* _WORK REQUEST_:
Below are the entries to work from; restate word for word the portion that opens with the line containing "Sys2Proof.Machine.execHkEntryDelayEnd c s" and closes with the line containing "Sys2Proof.Machine.execSyncRxDown port s", keeping both.

* _STUDY MATERIAL_:
-- ==== Sys2Proof/Machine/Dispatch.lean ====
section
/-! DEFINITION. One arm per command: each is one direct call of its meaning. -/
namespace Sys2Proof.Machine


/-- The effect of a command on everything but the queue. -/
def exec (i : Instr) (s : State) : Host.Outcome State Fault Refusal :=
  match i with
  | .tick => Sys2Proof.Machine.execTick s
  | .engineStopPoint => Sys2Proof.Machine.execEngineStopPoint s
  | .quietWindowOpen => Sys2Proof.Machine.execQuietWindowOpen s
  | .quietWindowClose => Sys2Proof.Machine.execQuietWindowClose s
  | .replayEnd => Sys2Proof.Machine.execReplayEnd s
  | .shadowLockEnd => Sys2Proof.Machine.execShadowLockEnd s
  | .packetArrival path words => Sys2Proof.Machine.execPacketArrival path words s
  | .caravanFetch => Sys2Proof.Machine.execCaravanFetch s
  | .caravanFetchDone ok words => Sys2Proof.Machine.execCaravanFetchDone ok words s
  | .replyPost => Sys2Proof.Machine.execReplyPost s
  | .msiXMessage vector => Sys2Proof.Machine.execMsiXMessage vector s
  | .enableSet => Sys2Proof.Machine.execEnableSet s
  | .enableClear => Sys2Proof.Machine.execEnableClear s
  | .cmdqTailWrite v => Sys2Proof.Machine.execCmdqTailWrite v s
  | .cmdqRplConsWrite v => Sys2Proof.Machine.execCmdqRplConsWrite v s
  | .mboxGo mgmt => Sys2Proof.Machine.execMboxGo mgmt s
  | .mboxNext mgmt => Sys2Proof.Machine.execMboxNext mgmt s
  | .nop h => Sys2Proof.Machine.execNop h s
  | .readRegs h addr count => Sys2Proof.Machine.execReadRegs h addr count s
  | .writeRegs h addr vals => Sys2Proof.Machine.execWriteRegs h addr vals s
  | .readMap h ofs count => Sys2Proof.Machine.execReadMap h ofs count s
  | .setTime h v => Sys2Proof.Machine.execSetTime h v s
  | .writeCfg h ofs vals => Sys2Proof.Machine.execWriteCfg h ofs vals s
  | .commitShadow h bytes crc => Sys2Proof.Machine.execCommitShadow h bytes crc s
  | .commitChecksEnd parity => Sys2Proof.Machine.execCommitChecksEnd parity s
  | .swapConfig h => Sys2Proof.Machine.execSwapConfig h s
  | .cfgStatus h => Sys2Proof.Machine.execCfgStatus h s
  | .start h => Sys2Proof.Machine.execStart h s
  | .stop h => Sys2Proof.Machine.execStop h s
  | .tableLoad h table base crc => Sys2Proof.Machine.execTableLoad h table base crc s
  | .tableLoadCheckEnd hits => Sys2Proof.Machine.execTableLoadCheckEnd s hits
  | .tableSave h table dest withCrc => Sys2Proof.Machine.execTableSave h table dest withCrc s
  | .tableSaveCopyEnd table hits => Sys2Proof.Machine.execTableSaveCopyEnd table s hits
  | .replay h rawBase rawStride sideBase n loop => Sys2Proof.Machine.execReplay h rawBase rawStride sideBase n loop s
  | .holdFreeze h post => Sys2Proof.Machine.execHoldFreeze h post s
  | .holdFrozen => Sys2Proof.Machine.execHoldFrozen s
  | .holdRelease h force => Sys2Proof.Machine.execHoldRelease h force s
  | .shutterCal h mask => Sys2Proof.Machine.execShutterCal h mask s
  | .shutterMove h mask close => Sys2Proof.Machine.execShutterMove h mask close s
  | .hkSelfcal h => Sys2Proof.Machine.execHkSelfcal h s
  | .dacLincal h tile tapA tapB => Sys2Proof.Machine.execDacLincal h tile tapA tapB s
  | .blendSet h mask k => Sys2Proof.Machine.execBlendSet h mask k s
  | .memTrain h mode mask eyeMin mts period => Sys2Proof.Machine.execMemTrain h mode mask eyeMin mts period s
  | .memTrainEnd first second later => Sys2Proof.Machine.execMemTrainEnd first second later s
  | .memDiag h mode pattern invertAlt passes mask start length seed => Sys2Proof.Machine.execMemDiag h mode pattern invertAlt passes mask start length seed s
  | .memDiagEnd failed hits => Sys2Proof.Machine.execMemDiagEnd failed hits s
  | .memResume h mode => Sys2Proof.Machine.execMemResume h mode s
  | .keepRead h addr bytes => Sys2Proof.Machine.execKeepRead h addr bytes s
  | .keepWrite h addr bytes data => Sys2Proof.Machine.execKeepWrite h addr bytes data s
  | .keepRingAppend h ring payload => Sys2Proof.Machine.execKeepRingAppend h ring payload s
  | .keepRingRead h ring age => Sys2Proof.Machine.execKeepRingRead h ring age s
  | .keepProtect h bp => Sys2Proof.Machine.execKeepProtect h bp s
  | .keepScrub h => Sys2Proof.Machine.execKeepScrub h s
  | .keepScrubEnd => Sys2Proof.Machine.execKeepScrubEnd s
  | .keepPageWriteStart vkeep => Sys2Proof.Machine.execKeepPageWriteStart vkeep s
  | .keepPageWriteEnd => Sys2Proof.Machine.execKeepPageWriteEnd s
  | .keepVkeepRetry vkeep => Sys2Proof.Machine.execKeepVkeepRetry vkeep s
  | .keepSettlement => Sys2Proof.Machine.execKeepSettlement s
  | .keepRingIndexBuilt => Sys2Proof.Machine.execKeepRingIndexBuilt s
  | .counterAppendTimer => Sys2Proof.Machine.execCounterAppendTimer s
  | .syncJoin h follow => Sys2Proof.Machine.execSyncJoin h follow s
  | .syncStatus h => Sys2Proof.Machine.execSyncStatus h s
  | .syncAssignId h id tree => Sys2Proof.Machine.execSyncAssignId h id tree s
  | .errAck h classes => Sys2Proof.Machine.execErrAck h classes s
  | .powerState h low => Sys2Proof.Machine.execPowerState h low s
  | .lowReached => Sys2Proof.Machine.execLowReached s
  | .lowExitDone => Sys2Proof.Machine.execLowExitDone s
  | .resetBlock h blockType inst => Sys2Proof.Machine.execResetBlock h blockType inst s
  | .registerWrite addr v be => Sys2Proof.Machine.execRegisterWrite addr v be s
  | .bar0UnimplementedAccess addr write be => Sys2Proof.Machine.execBar0UnimplementedAccess addr write s be
  | .shadowWindowWrite ofs v be => Sys2Proof.Machine.execShadowWindowWrite ofs v be s
  | .tickParkPeriodWrite v => Sys2Proof.Machine.execTickParkPeriodWrite v s
  | .memcHashWrite idx v => Sys2Proof.Machine.execMemcHashWrite idx v s
  | .errCapValidWrite cls => Sys2Proof.Machine.execErrCapValidWrite cls s
  | .hostStrConsWrite m v => Sys2Proof.Machine.execHostStrConsWrite m v s
  | .hostStrConsCurWrite m hi v => Sys2Proof.Machine.execHostStrConsCurWrite m hi v s
  | .bar2Access d write len hits => Sys2Proof.Machine.execBar2Access d write len hits s
  | .firmwareWindowWrite ofs v => Sys2Proof.Machine.execFirmwareWindowWrite ofs v s
  | .fwGo => Sys2Proof.Machine.execFwGo s
  | .configSpaceWrite w => Sys2Proof.Machine.execConfigSpaceWrite w s
  | .linkUp speed width => Sys2Proof.Machine.execLinkUp speed width s
  | .linkDown => Sys2Proof.Machine.execLinkDown s
  | .hotReset => Sys2Proof.Machine.execHotReset s
  | .linkDisable => Sys2Proof.Machine.execLinkDisable s
  | .functionLevelReset => Sys2Proof.Machine.execFunctionLevelReset s
  | .flrComplete => Sys2Proof.Machine.execFlrComplete s
  | .linkChange speed width => Sys2Proof.Machine.execLinkChange speed width s
  | .deliveryStart m => Sys2Proof.Machine.execDeliveryStart m s
  | .deliveryEnd m hits => Sys2Proof.Machine.execDeliveryEnd m s hits
  | .holdPart hits => Sys2Proof.Machine.execHoldPart s hits
  | .memAccessIssue arrivals hits => Sys2Proof.Machine.execMemAccessIssue arrivals hits s
  | .dramCaparError ch => Sys2Proof.Machine.execDramCaparError ch s
  | .refreshDue ch sc rk => Sys2Proof.Machine.execRefreshDue ch sc rk s
  | .refreshIssue ch sc rk busy busyRt => Sys2Proof.Machine.execRefreshIssue ch sc rk busy busyRt s
  | .dramTempRead ch range trefipb => Sys2Proof.Machine.execDramTempRead ch range trefipb s
  | .incrSweepStart ch => Sys2Proof.Machine.execIncrSweepStart ch s
  | .incrSweepEnd ch rd wr => Sys2Proof.Machine.execIncrSweepEnd ch rd wr s
  | .pllUnlock q => Sys2Proof.Machine.execPllUnlock q s
  | .crossing stage => Sys2Proof.Machine.execCrossing stage s
  | .vddaMeasure mv => Sys2Proof.Machine.execVddaMeasure mv s
  | .qtempMeasure t => Sys2Proof.Machine.execQtempMeasure t s
  | .brefRampEnd t => Sys2Proof.Machine.execBrefRampEnd t s
  | .brefRampDownEnd t => Sys2Proof.Machine.execBrefRampDownEnd t s
  | .tcfgTransactionStart t lineLow => Sys2Proof.Machine.execTcfgTransactionStart t lineLow s
  | .tcfgTransactionEnd t answer => Sys2Proof.Machine.execTcfgTransactionEnd t answer s
  | .prepareEnd t => Sys2Proof.Machine.execPrepareEnd t s
  | .prepTimeout t => Sys2Proof.Machine.execPrepTimeout t s
  | .tcfgHostGo t addr => Sys2Proof.Machine.execTcfgHostGo t addr s
  | .unmask t => Sys2Proof.Machine.execUnmask t s
  | .cbOvc t => Sys2Proof.Machine.execCbOvc t s
  | .brefFault t => Sys2Proof.Machine.execBrefFault t s
  | .laneRow t codesA codesB rstA rstB tstat late bufferFull hits => Sys2Proof.Machine.execLaneRow t codesA codesB rstA rstB tstat late bufferFull s hits
  | .laneFrameEnd t hits => Sys2Proof.Machine.execLaneFrameEnd t s hits
  | .laneDeadline t => Sys2Proof.Machine.execLaneDeadline t s
  | .blankingWorkEnd t refLA refHA refLB refHB thermistor points => Sys2Proof.Machine.execBlankingWorkEnd t refLA refHA refLB refHB thermistor points s
  | .calDue t => Sys2Proof.Machine.execCalDue t s
  | .abandonHoldoffEnd t => Sys2Proof.Machine.execAbandonHoldoffEnd t s
  | .calStart t => Sys2Proof.Machine.execCalStart t s
  | .closeUnconfirmed t => Sys2Proof.Machine.execCloseUnconfirmed t s
  | .accumEnd t => Sys2Proof.Machine.execAccumEnd t s
  | .computeEnd t => Sys2Proof.Machine.execComputeEnd t s
  | .openUnconfirmed t => Sys2Proof.Machine.execOpenUnconfirmed t s
  | .traverseEnd t => Sys2Proof.Machine.execTraverseEnd t s
  | .senseSample codes => Sys2Proof.Machine.execSenseSample codes s
  | .pullinStart t => Sys2Proof.Machine.execPullinStart t s
  | .pullinEnd t => Sys2Proof.Machine.execPullinEnd t s
  | .openCoil t => Sys2Proof.Machine.execOpenCoil t s
  | .noMove t => Sys2Proof.Machine.execNoMove t s
  | .releaseEnd t => Sys2Proof.Machine.execReleaseEnd t s
  | .gapEnd t => Sys2Proof.Machine.execGapEnd t s
  | .shutFaultClr hi mask => Sys2Proof.Machine.execShutFaultClr hi mask s
  | .slotStart e => Sys2Proof.Machine.execSlotStart e s
  | .operatorEnd e check hits => Sys2Proof.Machine.execOperatorEnd e check s hits
  | .slotEnd e => Sys2Proof.Machine.execSlotEnd e s
  | .hkEntryDelayEnd c => Sys2Proof.Machine.execHkEntryDelayEnd c s
  | .hkEntryEnd c codes => Sys2Proof.Machine.execHkEntryEnd c codes s
  | .hkInjectedEnd c codes => Sys2Proof.Machine.execHkInjectedEnd c codes s
  | .hkPassEnd => Sys2Proof.Machine.execHkPassEnd s
  | .trig => Sys2Proof.Machine.execTrig s
  | .selfcal => Sys2Proof.Machine.execSelfcal s
  | .hkSelfcalStart => Sys2Proof.Machine.execHkSelfcalStart s
  | .hkSelfcalEnd sl0 sh0 sl1 sh1 => Sys2Proof.Machine.execHkSelfcalEnd sl0 sh0 sl1 sh1 s
  | .syncRxUp port => Sys2Proof.Machine.execSyncRxUp port s
  | .syncRxDown port => Sys2Proof.Machine.execSyncRxDown port s
  | .tickMessageSend => Sys2Proof.Machine.execTickMessageSend s
  | .tickMessage a line sfn lead period depth holdover => Sys2Proof.Machine.execTickMessage a line sfn lead period depth holdover s
  | .missedTick => Sys2Proof.Machine.execMissedTick s
  | .dlyReqSend t => Sys2Proof.Machine.execDlyReqSend t s
  | .dlyReq port seq turn => Sys2Proof.Machine.execDlyReq port seq turn s
  | .dlyRsp t line seq turn => Sys2Proof.Machine.execDlyRsp t line seq turn s
  | .idSet line id tree => Sys2Proof.Machine.execIdSet line id tree s
  | .idDone port count truncated => Sys2Proof.Machine.execIdDone port count truncated s
  | .assignTimeout => Sys2Proof.Machine.execAssignTimeout s
  | .spcGo sel hold count => Sys2Proof.Machine.execSpcGo sel hold count s
  | .spcAbort => Sys2Proof.Machine.execSpcAbort s
  | .spcPop => Sys2Proof.Machine.execSpcPop s
  | .spcTxdataWrite v => Sys2Proof.Machine.execSpcTxdataWrite v s
  | .spcWordEnd rx => Sys2Proof.Machine.execSpcWordEnd rx s
  | .spcResume => Sys2Proof.Machine.execSpcResume s
  | .sptWrite cmd data partialWord => Sys2Proof.Machine.execSptWrite cmd data partialWord s
  | .sptRead cmd => Sys2Proof.Machine.execSptRead cmd s
  | .sptFetch cmd => Sys2Proof.Machine.execSptFetch cmd s
  | .perstAssert => Sys2Proof.Machine.execPerstAssert s
  | .resetNAssert => Sys2Proof.Machine.execResetNAssert s
  | .brownout => Sys2Proof.Machine.execBrownout s
  | .supplyLoss cut => Sys2Proof.Machine.execSupplyLoss cut s
  | .resetRelease bootsel => Sys2Proof.Machine.execResetRelease bootsel s
  | .firmwareCheckEnd header keyOk sigOk => Sys2Proof.Machine.execFirmwareCheckEnd header keyOk sigOk s
  | .pllLock q => Sys2Proof.Machine.execPllLock q s
  | .cfgParityError ofs64 => Sys2Proof.Machine.execCfgParityError ofs64 s
  | .endpointReady => Sys2Proof.Machine.execEndpointReady s
  | .sptBadFrame cmd => Sys2Proof.Machine.execSptBadFrame cmd s

end Sys2Proof.Machine
end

* _RESPONSE FOR THIS EXERCISE_:
  | .hkEntryDelayEnd c => Sys2Proof.Machine.execHkEntryDelayEnd c s
  | .hkEntryEnd c codes => Sys2Proof.Machine.execHkEntryEnd c codes s
  | .hkInjectedEnd c codes => Sys2Proof.Machine.execHkInjectedEnd c codes s
  | .hkPassEnd => Sys2Proof.Machine.execHkPassEnd s
  | .trig => Sys2Proof.Machine.execTrig s
  | .selfcal => Sys2Proof.Machine.execSelfcal s
  | .hkSelfcalStart => Sys2Proof.Machine.execHkSelfcalStart s
  | .hkSelfcalEnd sl0 sh0 sl1 sh1 => Sys2Proof.Machine.execHkSelfcalEnd sl0 sh0 sl1 sh1 s
  | .syncRxUp port => Sys2Proof.Machine.execSyncRxUp port s
  | .syncRxDown port => Sys2Proof.Machine.execSyncRxDown port s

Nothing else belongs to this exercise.